EXERCISE DATA =>
-- ==== Sys2Proof/Machine/Evc.lean ====
section
/-! DEFINITION. The event controller (12 R462–R465, R487, R489). -/

namespace Sys2Proof.Machine

/-- An event that a core may take: source, priority and level. -/
structure Ev where
  src : Nat
  prio : Nat
  lvl : Level
  deriving DecidableEq, Repr

/-- The pending source `n` as offered to core `c`, R464. -/
def State.offered (s : State) (c n : Nat) : Option Ev :=
  let o := R.EVC_ROUTE n
  if s.isPending n && s.flag o F.EVC_ROUTE_EN && s.fld o F.EVC_ROUTE_CORE == c then
    some { src := n, prio := s.fld o F.EVC_ROUTE_PRIO, lvl := if s.flag o F.EVC_ROUTE_LVL then .m else .s }
  else none

/-- Whether an offered event may be taken at a level, an interrupt enable and a priority, R464. -/
def Ev.may (e : Ev) (pl : Level) (ie : Bool) (cpri : Nat) : Bool :=
  if e.lvl = .m then
    if pl = .m then ie && decide (e.prio > cpri) else decide (e.prio > 0)
  else pl != .m && ie && decide (e.prio > cpri)

/-- The sources whose pending bits are set. -/
def State.pendingSources (s : State) : List Nat :=
  (List.range 32).flatMap fun g =>
    let p := s.regN (R.EVC_PEND g)
    if p = 0 then [] else ((List.range 32).filter fun b => bit p b).map fun b => 32 * g + b

/-- The first of a list: M before S, then the highest priority, then the lowest source, R464 and R465. -/
def Ev.first : List Ev → Option Ev
  | [] => none
  | e :: es => match Ev.first es with
    | none => some e
    | some f =>
      if e.lvl = .m ∧ f.lvl ≠ .m then some e
      else if e.lvl ≠ .m ∧ f.lvl = .m then some f
      else if e.prio ≥ f.prio then some e else some f

/-- The event that core `c` takes at a boundary, R464 and R465. -/
def State.eventFor (s : State) (c : Nat) (pl : Level) (ie : Bool) (cpri : Nat) : Option Ev :=
  Ev.first ((s.pendingSources.filterMap (s.offered c)).filter fun e => e.may pl ie cpri)

/-- EVC.HIGH[n], R487: the first event at the core's present level as though IE = 1 and CPRI = 0. -/
def State.evcHigh (s : State) (c : Nat) : Nat :=
  let pl := lvlOf (bits (tget srReset (s.core c).sr 0).pay.toNat 0 2)
  match s.eventFor c pl true 0 with
  | some e => if e.prio = 0 then 0 else e.src + e.prio * 2 ^ 10 + 2 ^ 16
  | none => 0

/-- A write of EVC.SWSET, R463. -/
def swsetWrite (m v : Nat) (s : State) : State :=
  let n := v % 1024
  if 992 ≤ n then raise n s else logCairn .event 0x01 [⟨10, n⟩, dfMaster m] s

/-- A write of EVC.ROUTE: a pending bit follows its new route, R464. -/
def routeWrite (n : Nat) (lv : Level) (v : Nat) (s : State) : State :=
  let s := s.writeCodes lv (R.EVC_ROUTE n) v
  if s.isPending n then wakeFor n s else s

/-- A register of the event controller read. -/
def evcRead (off : Nat) (s : State) : Nat :=
  if 0x401100 ≤ off ∧ off < 0x401140 then s.evcHigh ((off - 0x401100) / 4) else s.regN off

/-- A register of the event controller written. -/
def evcWrite (m : Nat) (lv : Level) (off v : Nat) (s : State) : State :=
  if off = R.EVC_SWSET then swsetWrite m v s
  else if off < 0x401000 then routeWrite ((off - 0x400000) / 4) lv v s
  else if off < 0x401080 then
    let g := (off - 0x401000) / 4
    (List.range 32).foldl (fun s b => if bit v b then unraise (32 * g + b) s else s) s
  else s.writeCodes lv off v

/-- The reserved source numbers of R462. -/
def reservedSource (src : Nat) : Bool :=
  (decide (170 ≤ src) && decide (src ≤ 191)) || (decide (808 ≤ src) && decide (src ≤ 991))

/-- A source raises its event, R463; a reserved number is never raised. -/
def execEventRaise (src : Fin 1024) (s : State) : Res := ok (if reservedSource src then s else raise src s)
/-- R463. -/
def execSwset (m : Fin 48) (v : Payload) (s : State) : Res := ok (swsetWrite m v.toNat s)
/-- R464. -/
def execRouteWrite (src : Fin 1024) (lv : Level) (v : Payload) (s : State) : Res := ok (routeWrite src lv v.toNat s)

end Sys2Proof.Machine
end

WHAT YOU ARE ASKED TO DO => Pick each line holding "regN" out of the entries above and return it.

TASK ANSWER =>
    let p := s.regN (R.EVC_PEND g)
  if 0x401100 ≤ off ∧ off < 0x401140 then s.evcHigh ((off - 0x401100) / 4) else s.regN off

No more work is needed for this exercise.